/-- Settles O16: the context by `AbsorbByte`, and every other register by what `AbsorbByte` keeps. -/
theorem absbInReadyAbsorbsTheByte : Obligations.AbsbInReadyAbsorbsTheByte := by
  intro s d hready
  have hctx : (s.busyWhile (State.absorbByte d)).ctx = s.ctx.absorbByte d := absorbByte_ctx d { s with busy := true }
  have hlen := congrArg Context.len hctx
  have hbuf := congrArg Context.buf hctx
  have hh := congrArg Context.h hctx
  simp only [State.ctx_len, State.ctx_buf, State.ctx_h, context_absorbByte_len, context_absorbByte_buf] at hlen hbuf hh
  refine ⟨_, (executes_absb_of_ready d hready).answers, hlen, ?_, fun k hk => ?_, ?_, ?_, ?_, ?_, ?_, ?_, rfl, ?_,
    absorbByte_eng_free_of_ne d (s := { s with busy := true })⟩
  · rw [hbuf, storeByte_same]
  · rw [hbuf, storeByte_other _ _ hk]
  · rw [hh, hbuf]
    rfl
  · rw [hlen, occupancy_countByte]
  · rw [State.busyWhile_phase, absorbByte_phase, hready]
  · rw [State.busyWhile_err, absorbByte_err]
  · rw [State.busyWhile_fc, absorbByte_fc]
  · rw [State.busyWhile_fstep, absorbByte_fstep]
  · rw [State.busyWhile_inputs, absorbByte_inputs]

/-! The reset event (R36, R180, R181). -/

/-- Settles O1: the fixed registers and the ports of `State.reset`, evaluated. -/
theorem resetLeavesTheFixedRegisters : Obligations.ResetLeavesTheFixedRegisters :=
  ⟨rfl, rfl, rfl, rfl, rfl, rfl, rfl⟩

/-- Settles O2: in `P_UNINIT` the invariant asks for `BUSY = 0` alone. -/
theorem resetMeetsTheInvariant : Obligations.ResetMeetsTheInvariant := ⟨rfl, fun h => absurd rfl h, nofun⟩

/-- Settles O4: the step under `rst` is the reset event, each of whose registers is named. -/
theorem resetEdgeIsTheResetEvent : Obligations.ResetEdgeIsTheResetEvent := by
  intro s hrst
  refine ⟨by simp [State.cmdReady, hrst], _, step_of_rst hrst, rfl, rfl, rfl, rfl,
    ⟨rfl, rfl, fun k => ?_, rfl, fun k => ?_, rfl, rfl, rfl⟩, fun h => (cmdReady_iff _).mpr ⟨rfl, h⟩,
    fun h => ⟨_, step_of_rst h, rfl, rfl, rfl⟩⟩
  · simp
  · simp [freeSchedule]

theorem resetEvent_congr {s t : State} (hi : s.inputs = t.inputs) (hf : s.free = t.free) :
    s.resetEvent = t.resetEvent := by
  rw [State.resetEvent, State.resetEvent, hi, hf]

/-- Settles O5: the reset event reads the host's list and the serial number, and nothing else. -/
theorem resetForgetsWhatWasInProgress : Obligations.ResetForgetsWhatWasInProgress := by
  intro s t hrst hi hf
  have hrst' : t.portIn.rst = true := by rwa [State.portIn, ← hi]
  rw [step_of_rst hrst, step_of_rst hrst',
    resetEvent_congr (s := s.pastEdge) (t := t.pastEdge) (congrArg List.tail hi) hf]

/-! A word placed at the next edge (R70, R71). -/

theorem decodeTableWord_eq_some {nbits w : Nat} {i : Instr} (h : decodeTableWord nbits w = some i) :
    ∃ c, cmdWordOfNat (tableBits nbits w) = .ok c ∧ decode c = i := by
  unfold decodeTableWord decodeNat at h
  cases hc : cmdWordOfNat (tableBits nbits w) with
  | error e => simp [hc, Except.map] at h
  | ok c => exact ⟨c, rfl, by simpa [hc, Except.map] using h⟩
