-- ==== Sys2Proof/Word.lean ====
section
/-! DEFINITION. Words of the device: bytes, registers and the status-word widths the manual gives. -/

namespace Sys2Proof

/-- One byte of memory, of a packet or of a record (R3). -/
abbrev Byte := BitVec 8

/-- A 32-bit register, result word or entry. -/
abbrev Word32 := BitVec 32

/-- A 64-bit register, time counter or entry. -/
abbrev Word64 := BitVec 64

/-- Values by number, in one canonical form: numbers strictly rising, no entry equal to the default.
A register the manual indexes (`SPL.GOT[g]`) and the Spool's bytes are both held so. -/
abbrev Tab (α : Type) := List (Nat × α)

end Sys2Proof
end

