-- ==== Sys2Proof/Syntax.lean ====
section
/-! DEFINITION. The commands of the block: one constructor per row of the table of operations and events. -/

namespace Sys2Proof
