/-! ## Partitions (chapter 14) -/

/-- A partition's range or amount of one kind (R398). -/
structure ResRange where
  first : Nat := 0
  count : Nat := 0
  deriving DecidableEq, Repr

/-- A freeze under way (R404). -/
structure Freeze where
  part : Nat
  tmoMs : Nat
  started : Word64
  cmd : CmdRef
  deriving DecidableEq, Repr

/-- Partitions and resources (chapter 14). -/
structure PartsState where
  state : Tab PartState := []
  freezeAbort : Tab Bool := []
  /-- Ranges and amounts of kinds 0 to 9 held by partitions 1 to 63, by kind * 64 + partition. -/
  res : Tab ResRange := []
  freezes : List Freeze := []
  /-- PART_CLEAR commands under way, with their partition (R405). -/
  clears : List (Nat × CmdRef) := []
  deriving DecidableEq, Repr

/-! ## Faults (chapter 17) -/

/-- `SAF.UNIT[u]`. -/
structure SafUnit where
  fenced : Bool := false
  dependent : Bool := false
  testLate : Bool := false
  lost : BitVec 16 := 0
  deriving DecidableEq, Repr

/-- An error record (R460). -/
structure Record where
  unit : Nat
  opcode : Nat
  cause : Nat
  cls : Nat
  fence : Bool
  replay : Bool
  part : Option Nat
  time : Word64
  temp : BitVec 16
  voltMv : Nat
  seq : BitVec 32
  object : Nat
  otype : Nat
  info0 : Nat
  info1 : Nat
  units : Nat
  deriving DecidableEq, Repr

/-- A report on its way to the Selvedge or to a partition's event queue, handled in order (R449, R467). `part`,
`typ`, `status`, `unit`, `object` and `info` are the fields of R118. -/
inductive Report where
  | record (r : Record)
  | event (part typ : Nat) (status : Status) (unit object info : Nat)
  deriving DecidableEq, Repr

/-- A test slice running on an idle unit (R472). -/
structure TestSlice where
  unit : Nat
  vector : Nat
  deriving DecidableEq, Repr

/-- A loaded test-pattern package (R470). -/
structure TestPkg where
  svn : Nat
  build : Nat
  classMask : Nat
  vectors : Nat
  bytes : List Byte
  deriving DecidableEq, Repr

/-- The Selvedge (chapter 17). -/
structure SafState where
  unit : Tab SafUnit := []
  /-- The ring of records by slot. -/
  ring : Tab (Option Record) := []
  head : BitVec 32 := 0
  nextSeq : BitVec 32 := 0
  overflow : Bool := false
  dangerOverflow : Bool := false
  fenceSeen : Bool := false
  lockstepSeen : Bool := false
  copyMismatchSeen : Bool := false
  testFailSeen : Bool := false
  testLateSeen : Bool := false
  overflowUnit : BitVec 16 := 0
  overflowCause : BitVec 16 := 0
  overflowTime : Word64 := 0
  repeats : BitVec 40 := 0
  testPeriodMs : BitVec 16 := 0x3E8
  testSliceUs : BitVec 8 := 0x14
  compareMs : BitVec 6 := 0xA
  testEnable : Bool := true
  pkg : Option TestPkg := none
  slices : List TestSlice := []
  /-- Next vector of a unit's pass (R472). -/
  nextVector : Tab Nat := []
  /-- The time a unit last completed a full pass, or its `TEST_LATE` was set (R472). -/
  passAt : Tab Word64 := []
  /-- The time of a unit's last comparison (R458). -/
  compareAt : Tab Word64 := []
  /-- Detections of a cause that fences, on their way to the Selvedge, oldest first (R449, R450): the fence, the replay and
  the record follow with `FAULT_REPORT`. -/
  detected : List Record := []
  /-- Reports not handled yet; empty between commands (the model's own field). -/
  todo : List Report := []
  deriving DecidableEq, Repr

end Sys2Proof.Machine
end

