-- ==== Sys2Proof/Machine/StateEdge.lean ====
section
/-! DEFINITION. The parts of the state of the Ethernet ports and the management MAC (chapter 12) and of the cipher complex
(chapter 13). -/

namespace Sys2Proof.Machine

/-! ## Ethernet (chapter 12) -/

/-- Link state of a sub-port (R362), in the order of `PORT_STATE`. -/
inductive EthLink where
  | disabled | training | up | down
  deriving DecidableEq, Repr

/-- Power state of a port (`PORT_STATE.POWER`). -/
inductive EthPower where
  | active | entering | low | waking
  deriving DecidableEq, Repr

/-- A packet in a transmit queue: the frame without its FCS, the QP whose packet it is, the ETH_SEND or UD_SEND it belongs
to, and whether the command wants its timestamp. -/
structure TxPacket where
  frame : List Byte
  qp : Option Nat := none
  cmd : Option CmdRef := none
  tstamp : Bool := false
  /-- The command is UD_SEND, which the serving engine completes (R143). -/
  ud : Bool := false
  unit : Nat := 0
  /-- An `ETH_SEND` frame is staged whole (R373). -/
  whole : Bool := false
  deriving DecidableEq, Repr

/-- A frame on the wire: its packet, the port time it started at, and whether an underrun cut it (R373). -/
structure TxFrame where
  pkt : TxPacket
  start : Word64
  cut : Bool
  deriving DecidableEq, Repr

/-- A sub-port: address, link, statistics counters by number (R375), the root's virtual time, the frame on the wire, and
whether it holds a stored equalisation (R380). -/
structure EthSub where
  mac : BitVec 48 := 0
  link : EthLink := .disabled
  cnt : Tab Nat := []
  v : Word64 := 0
  tx : Option TxFrame := none
  eq : Bool := false
  deriving DecidableEq, Repr

/-- The two buckets of a shaper or policer in 1/65 536 bytes, `used` below full (R366, R371): a full bucket reads 0. -/
structure Buckets where
  usedC : Nat := 0
  usedP : Nat := 0
  last : Word64 := 0
  deriving DecidableEq, Repr

/-- `ETH.GROUP[k][g]` with its scheduler state (R371, R372); `w0` and `w8` are the register words. -/
structure EthGroup where
  w0 : Word64 := 0x400
  /-- A word written at +0 that waits for the write of +8. -/
  held : Option Word64 := none
  w8 : Word64 := 0x800000000000
  b : Buckets := {}
  f : Word64 := 0
  v : Word64 := 0
  /-- The group has a child it may serve (R372). -/
  ready : Bool := false
  deriving DecidableEq, Repr

/-- `ETH.TXQ[k][q]` with its packets, oldest first. -/
structure EthQueue where
  w0 : Word64 := 0x120200
  /-- A word written at +0 that waits for the write of +8. -/
  held : Option Word64 := none
  w8 : Word64 := 0x800000000000
  b : Buckets := {}
  f : Word64 := 0
  pkts : List TxPacket := []
  deriving DecidableEq, Repr

/-- `ETH.POLICER[k][i]`. -/
structure EthPolicer where
  w0 : Word64 := 0
  /-- A word written at +0 that waits for the write of +8. -/
  held : Option Word64 := none
  w8 : Word64 := 0
  b : Buckets := {}
  deriving DecidableEq, Repr

/-- `ETH.RULE[k][r]`: the words in use. -/
structure EthRule where
  w0 : Word64 := 0
  /-- A word written at +0 that waits for the write of +8. -/
  held : Option Word64 := none
  w8 : Word64 := 0
  deriving DecidableEq, Repr

/-- `ETH.RXQ[k][q]`. `cfg` is the word at +0x08; `next` counts slots written, so that its low bits are `TAIL` and the wrap
toggles the phase (R367). -/
structure EthRxq where
  ringPa : Word64 := 0
  cfg : Word64 := 0xB40000
  head : BitVec 16 := 0
  arm : Bool := false
  tail : BitVec 16 := 0
  deriving DecidableEq, Repr

/-- An Ethernet port. -/
structure EthPort where
  cfg : Word64 := 0x6400000008
  enable : BitVec 8 := 0
  lowPower : Bool := false
  power : EthPower := .active
  sub : Tab EthSub := []
  colour : BitVec 128 := 0
  ptime : Word64 := 0
  rate : BitVec 32 := 0
  snapPort : Word64 := 0
  snapDie : Word64 := 0
  wakePat : BitVec 1024 := 0
  wakeMask : BitVec 128 := 0
  wakeCfg : BitVec 2 := 1
  /-- `TXMAP[p]` at +0 and +8, by 2 p and 2 p + 1. -/
  txmap : Tab (BitVec 54) := []
  rule : Tab EthRule := []
  rxq : Tab EthRxq := []
  group : Tab EthGroup := []
  txq : Tab EthQueue := []
  policer : Tab EthPolicer := []
  /-- The `POWER` event of a wake has been posted (R380). -/
  woken : Bool := true
  deriving DecidableEq, Repr

/-- A frame the management MAC sends in half duplex: its collisions, the bit times it backs off and the local time of
die 38 at which that wait began (R382). -/
structure MgmtTx where
  frame : List Byte
  collisions : Nat
  wait : Nat
  since : Word64
  deriving DecidableEq, Repr

/-- Ethernet (chapter 12). -/
structure EthState where
  err : BitVec 6 := 0
  mgmtEnable : Bool := false
  sgmiiAn : Bool := true
  speed : BitVec 2 := 2
  duplex : Bool := true
  lateCol : BitVec 24 := 0
  excessCol : BitVec 24 := 0
  /-- Speed and full duplex of the auto-negotiation word in use (R381). -/
  anSpeed : BitVec 2 := 2
  anDuplex : Bool := true
  mgmtTx : Option MgmtTx := none
  mgmtRx : List (List Byte) := []
  mgmtLfsr : BitVec 32 := 0x9AC5
  port : Tab EthPort := []
  deriving DecidableEq, Repr

/-! ## Cipher (chapter 13) -/

/-- A slot's `STATE` (R386). -/
inductive SlotState where
  | empty | gcm | xts | exhausted
  deriving DecidableEq, Repr

/-- A key slot (R386). Its partition is that of the range it lies in. The two copies of the store (R385) change as one
event and are one field. -/
structure KeySlot where
  state : SlotState := .empty
  fixed : BitVec 32 := 0
  peerFixed : BitVec 32 := 0
  counter : Word64 := 0
  limit : Word64 := 0
  refs : BitVec 16 := 0
  key : List Byte := []
  deriving DecidableEq, Repr

/-- What a cipher job works for: a Shuttle packet of a QP with its bytes of payload, or a data command with the counter allocated to it. -/
inductive CipherWork where
  | packet (qp bytes : Nat)
  | command (c : Cmd) (counter : Nat)
  deriving DecidableEq, Repr

/-- A job of the cipher scheduler with its class (R391); `core` is the core a suspended job ran on last (R393). -/
structure CipherJob where
  id : Nat
  cls : Nat
  slot : Nat
  work : CipherWork
  core : Option Nat := none
  replayed : Bool := false
  deriving DecidableEq, Repr

/-- The cipher complex (chapter 13). `running` holds the core of each job, longest running first; `waiting` is in arrival
order. -/
structure CipState where
  slot : Tab KeySlot := []
  bulkCores : BitVec 4 := 2
  schedDie37 : Bool := false
  exhaustedSeen : Bool := false
  openFailSeen : Bool := false
  failoverSeen : Bool := false
  sel : BitVec 16 := 0
  waiting : List CipherJob := []
  running : List (Nat × CipherJob) := []
  suspended : List CipherJob := []
  nextJob : Nat := 0
  deriving DecidableEq, Repr

end Sys2Proof.Machine
end

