/-- The pieces of an access that lie in one line each: offset and length. -/
def linePieces (off len : Nat) : List (Nat × Nat) :=
  if len = 0 then []
  else (List.range ((off % 64 + len + 63) / 64)).map fun k =>
    let a := if k = 0 then off else (off / 64 + k) * 64
    let e := min (off + len) ((off / 64 + k + 1) * 64)
    (a, e - a)

/-- A read or scrub of a line that is uncorrectable or poisoned counts in `UE_COUNT` (R47). -/
def noteUe (off : Nat) (s : State) : State :=
  { s with spl := { s.spl with ueCount := tmod 0 s.spl.ueCount (stackOf off) satInc } }

/-- The first line of an access that fails, in rising order, with its status. -/
def firstBad (s : State) (src ctx : Nat) (write : Bool) : List (Nat × Nat) → Option (Nat × Status)
  | [] => none
  | (a, n) :: r =>
    match lineStatus s src ctx a with
    | .ok =>
      if poisoned s a && (!write || n != 64) then some (a, .poison) else firstBad s src ctx write r
    | st => some (a, st)

/-- What a failed access leaves behind: a refusal is counted and recorded, an access that met a poisoned line is counted.
DESIGN CHOICE: R47 speaks of reads and scrubs; a partial write, which reads the line first, counts as a read does. -/
def noteBad (src ctx : Nat) (a : Nat) (st : Status) (s : State) : State :=
  match st with
  | .partitionMismatch => noteDeny src ctx a s
  | .poison => if stackUp s (stackOf a) then noteUe a s else s
  | _ => s

/-- The snoop filter's entry of a line: its port, and whether the host may hold it modified (R60). -/
def filterOf (s : State) (line : Nat) : Option (Nat × Bool) :=
  match tget 0 s.spl.filter line with
  | 0 => none
  | n => some ((n - 1) % 2, decide (3 ≤ n))

def setFilter (line : Nat) (e : Option (Nat × Bool)) (s : State) : State :=
  let v := match e with | none => 0 | some (p, m) => 1 + p + 2 * b2n m
  { s with spl := { s.spl with filter := tset 0 s.spl.filter line v } }

/-- R60 for an access that is done within one step: a line a host may hold modified is snooped before it is read, a filtered
line before it is written. The response is taken to have come: an invalidated line leaves the filter, one read stays shared. -/
def snoopLine (write : Bool) (off : Nat) (s : State) : State :=
  match filterOf s (off / 64) with
  | none => s
  | some (port, m) =>
    if write then
      emit (.biSnoop port (off / 64) true) (setFilter (off / 64) none (bump (controller (stackOf off)) 6 1 s))
    else if m then
      emit (.biSnoop port (off / 64) false) (setFilter (off / 64) (some (port, false)) (bump (controller (stackOf off)) 6 1 s))
    else s

/-- One line an access reads or writes: hosts that cache it are snooped (R60), and it is counted for its controller and the
partition of the context (R495, R503). -/
def touchLine (ctx : Nat) (write : Bool) (s : State) (p : Nat × Nat) : State :=
  let s := snoopLine write p.1 s
  let n := stackOf p.1
  bump (controller n) (if !write then 2 else if p.2 = 64 then 3 else 4) 1
    (if ctx = 0 then s else bumpPart (ctxPartAt s n ctx) 7 1 s)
=====
__AIM OF THE EXERCISE__. All lines from the one that contains "partition of the context (R495, R503). -/" to the end of the records above are to be copied exactly; leave out the rest.

__ANSWER__.
partition of the context (R495, R503). -/
def touchLine (ctx : Nat) (write : Bool) (s : State) (p : Nat × Nat) : State :=
  let s := snoopLine write p.1 s
  let n := stackOf p.1
  bump (controller n) (if !write then 2 else if p.2 = 64 then 3 else 4) 1
    (if ctx = 0 then s else bumpPart (ctxPartAt s n ctx) 7 1 s)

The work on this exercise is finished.